In the case of offering of convertible bonds or bonds with warrants by public companies, securities companies or fund management companies, in addition to the documents mentioned in Point (i) to (viii) above, the bond offering dossier shall include:
(x) Application for registration of bond offering in a form;
(xi) Copy of the decision to approve the bond offering dossier issued by the General Meeting of Shareholders/Board of Directors;
(xii) Commitment with no violations against regulations on cross ownership as prescribed in the Law on Enterprise at the time of conversion from bonds into shares and exercise of warrant.
In the case of offering of secured bonds, in addition to the documents mentioned in Point (i) to (xii) above, the bond offering dossier shall also include:
(xiii) Documentary evidence of the legal status of the collateral and collateral valuation reports provided by qualified valuation service providers; documents proving completion of registration of collateral as security interest;
(xiv) Documents/information on the order of payments made to bondholders if the collateral is used for debt payment.
In addition, the bond offering dossier includes the following documents:
(xv) The written certification of bond buyers;
(xvi) The written confirmation by the organization providing bidding, underwriting or brokerage services of transfer of funds raised from the bond offering to the issuer’s account. If the issuer is a commercial bank, its confirmation of receipt of adequate funds raised from the bond issue is required;
(xvii) Other documents related to the bond offering (if any).
10. Must a publicly unlisted company develop a bond issuance plan?
Yes, it must do so. Publicly unlisted companies issuing bonds must develop a bond issuance plan for obtaining approval from a competent authority and serve as a basis for information disclosure.
11. How are the registration and deposition of the publicly unlisted company regulated by law?
A publicly unlisted company must register and deposit its bonds within the time limit as follows:
(i) 05 working days from the date on which SSC gives a notification of receipt of report on the private placement of convertible bonds or warrant-linked bonds by a public company, securities company or fund management company; or
(ii) 05 working days from the date on which the issuer discloses offering results other than those specified in point (i) above.
Bonds must be deposited at Viet Nam Securities Depository and Clearing Corporation (VSDC) through depository members before they are traded or their ownership is transferred, unless otherwise prescribed by the Ministry of Finance of Vietnam.
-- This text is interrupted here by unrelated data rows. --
/-! ### onAccount -/

@[simp] theorem State.onAccount_engine (a : Nat) (f : TrimAccount → TrimAccount) : (s.onAccount a f).engine = s.engine := rfl
@[simp] theorem State.onAccount_plans (a : Nat) (f : TrimAccount → TrimAccount) : (s.onAccount a f).plans = s.plans := rfl
@[simp] theorem State.onAccount_streams (a : Nat) (f : TrimAccount → TrimAccount) : (s.onAccount a f).streams = s.streams := rfl
@[simp] theorem State.onAccount_stations (a : Nat) (f : TrimAccount → TrimAccount) : (s.onAccount a f).stations = s.stations := rfl
@[simp] theorem State.onAccount_trims (a : Nat) (f : TrimAccount → TrimAccount) : (s.onAccount a f).trims = s.trims.set a (f (s.account a)) := rfl
@[simp] theorem State.onAccount_calls (a : Nat) (f : TrimAccount → TrimAccount) : (s.onAccount a f).calls = s.calls := rfl
@[simp] theorem State.onAccount_faults (a : Nat) (f : TrimAccount → TrimAccount) : (s.onAccount a f).faults = s.faults := rfl
@[simp] theorem State.onAccount_notices (a : Nat) (f : TrimAccount → TrimAccount) : (s.onAccount a f).notices = s.notices := rfl
@[simp] theorem State.onAccount_port (a : Nat) (f : TrimAccount → TrimAccount) : (s.onAccount a f).port = s.port := rfl
@[simp] theorem State.onAccount_pending (a : Nat) (f : TrimAccount → TrimAccount) : (s.onAccount a f).pending = s.pending := rfl
@[simp] theorem State.onAccount_station (a : Nat) (f : TrimAccount → TrimAccount) (n : Nat) : (s.onAccount a f).station n = s.station n := rfl
@[simp] theorem State.onAccount_exchange (a : Nat) (f : TrimAccount → TrimAccount) (n : Nat) : (s.onAccount a f).exchange n = s.exchange n := rfl
@[simp] theorem State.onAccount_stream (a : Nat) (f : TrimAccount → TrimAccount) (n : Nat) : (s.onAccount a f).stream n = s.stream n := rfl
@[simp] theorem State.onAccount_faultCell (a : Nat) (f : TrimAccount → TrimAccount) (n : Nat) : (s.onAccount a f).faultCell n = s.faultCell n := rfl

/-! ### holdTrim -/

@[simp] theorem State.holdTrim_engine (k : Nat) (o : Option Nat) : (s.holdTrim k o).engine = s.engine := rfl
@[simp] theorem State.holdTrim_plans (k : Nat) (o : Option Nat) : (s.holdTrim k o).plans = s.plans := rfl
@[simp] theorem State.holdTrim_streams (k : Nat) (o : Option Nat) : (s.holdTrim k o).streams = s.streams := rfl
@[simp] theorem State.holdTrim_stations (k : Nat) (o : Option Nat) : (s.holdTrim k o).stations = s.stations := rfl
@[simp] theorem State.holdTrim_trims (k : Nat) (o : Option Nat) : (s.holdTrim k o).trims = s.trims.hold k o := rfl
@[simp] theorem State.holdTrim_calls (k : Nat) (o : Option Nat) : (s.holdTrim k o).calls = s.calls := rfl
@[simp] theorem State.holdTrim_faults (k : Nat) (o : Option Nat) : (s.holdTrim k o).faults = s.faults := rfl
@[simp] theorem State.holdTrim_notices (k : Nat) (o : Option Nat) : (s.holdTrim k o).notices = s.notices := rfl
@[simp] theorem State.holdTrim_port (k : Nat) (o : Option Nat) : (s.holdTrim k o).port = s.port := rfl
@[simp] theorem State.holdTrim_pending (k : Nat) (o : Option Nat) : (s.holdTrim k o).pending = s.pending := rfl
@[simp] theorem State.holdTrim_station (k : Nat) (o : Option Nat) (n : Nat) : (s.holdTrim k o).station n = s.station n := rfl
@[simp] theorem State.holdTrim_exchange (k : Nat) (o : Option Nat) (n : Nat) : (s.holdTrim k o).exchange n = s.exchange n := rfl
@[simp] theorem State.holdTrim_stream (k : Nat) (o : Option Nat) (n : Nat) : (s.holdTrim k o).stream n = s.stream n := rfl
@[simp] theorem State.holdTrim_faultCell (k : Nat) (o : Option Nat) (n : Nat) : (s.holdTrim k o).faultCell n = s.faultCell n := rfl

/-! ### setExchange -/

@[simp] theorem State.setExchange_engine (j : Nat) (x : Option Exchange) : (s.setExchange j x).engine = s.engine := rfl
@[simp] theorem State.setExchange_plans (j : Nat) (x : Option Exchange) : (s.setExchange j x).plans = s.plans := rfl
@[simp] theorem State.setExchange_streams (j : Nat) (x : Option Exchange) : (s.setExchange j x).streams = s.streams := rfl
@[simp] theorem State.setExchange_stations (j : Nat) (x : Option Exchange) : (s.setExchange j x).stations = s.stations := rfl
@[simp] theorem State.setExchange_trims (j : Nat) (x : Option Exchange) : (s.setExchange j x).trims = s.trims := rfl
@[simp] theorem State.setExchange_calls (j : Nat) (x : Option Exchange) : (s.setExchange j x).calls = s.calls.set j x := rfl
@[simp] theorem State.setExchange_faults (j : Nat) (x : Option Exchange) : (s.setExchange j x).faults = s.faults := rfl
@[simp] theorem State.setExchange_notices (j : Nat) (x : Option Exchange) : (s.setExchange j x).notices = s.notices := rfl
@[simp] theorem State.setExchange_port (j : Nat) (x : Option Exchange) : (s.setExchange j x).port = s.port := rfl
@[simp] theorem State.setExchange_pending (j : Nat) (x : Option Exchange) : (s.setExchange j x).pending = s.pending := rfl
@[simp] theorem State.setExchange_station (j : Nat) (x : Option Exchange) (n : Nat) : (s.setExchange j x).station n = s.station n := rfl
@[simp] theorem State.setExchange_account (j : Nat) (x : Option Exchange) (n : Nat) : (s.setExchange j x).account n = s.account n := rfl
@[simp] theorem State.setExchange_stream (j : Nat) (x : Option Exchange) (n : Nat) : (s.setExchange j x).stream n = s.stream n := rfl
@[simp] theorem State.setExchange_faultCell (j : Nat) (x : Option Exchange) (n : Nat) : (s.setExchange j x).faultCell n = s.faultCell n := rfl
12. How is the restriction on transferring bonds issued by a publicly unlisted company regulated by law?
Vietnamese law shall restrict transferring of bonds as follows:
(i) Investors who buy or transfer private bonds must be professional securities investors or strategic investors defined in the bond issuance plan;
(ii) Convertible bonds and bonds with warrants subject to transfer restriction for a minimum of 03 years for strategic investors and at least 01 year for professional securities investors from the date of completion, except for transfer between professional securities investors or in compliance with legally effective court judgments or decisions, arbitration decisions or inheritance as prescribed.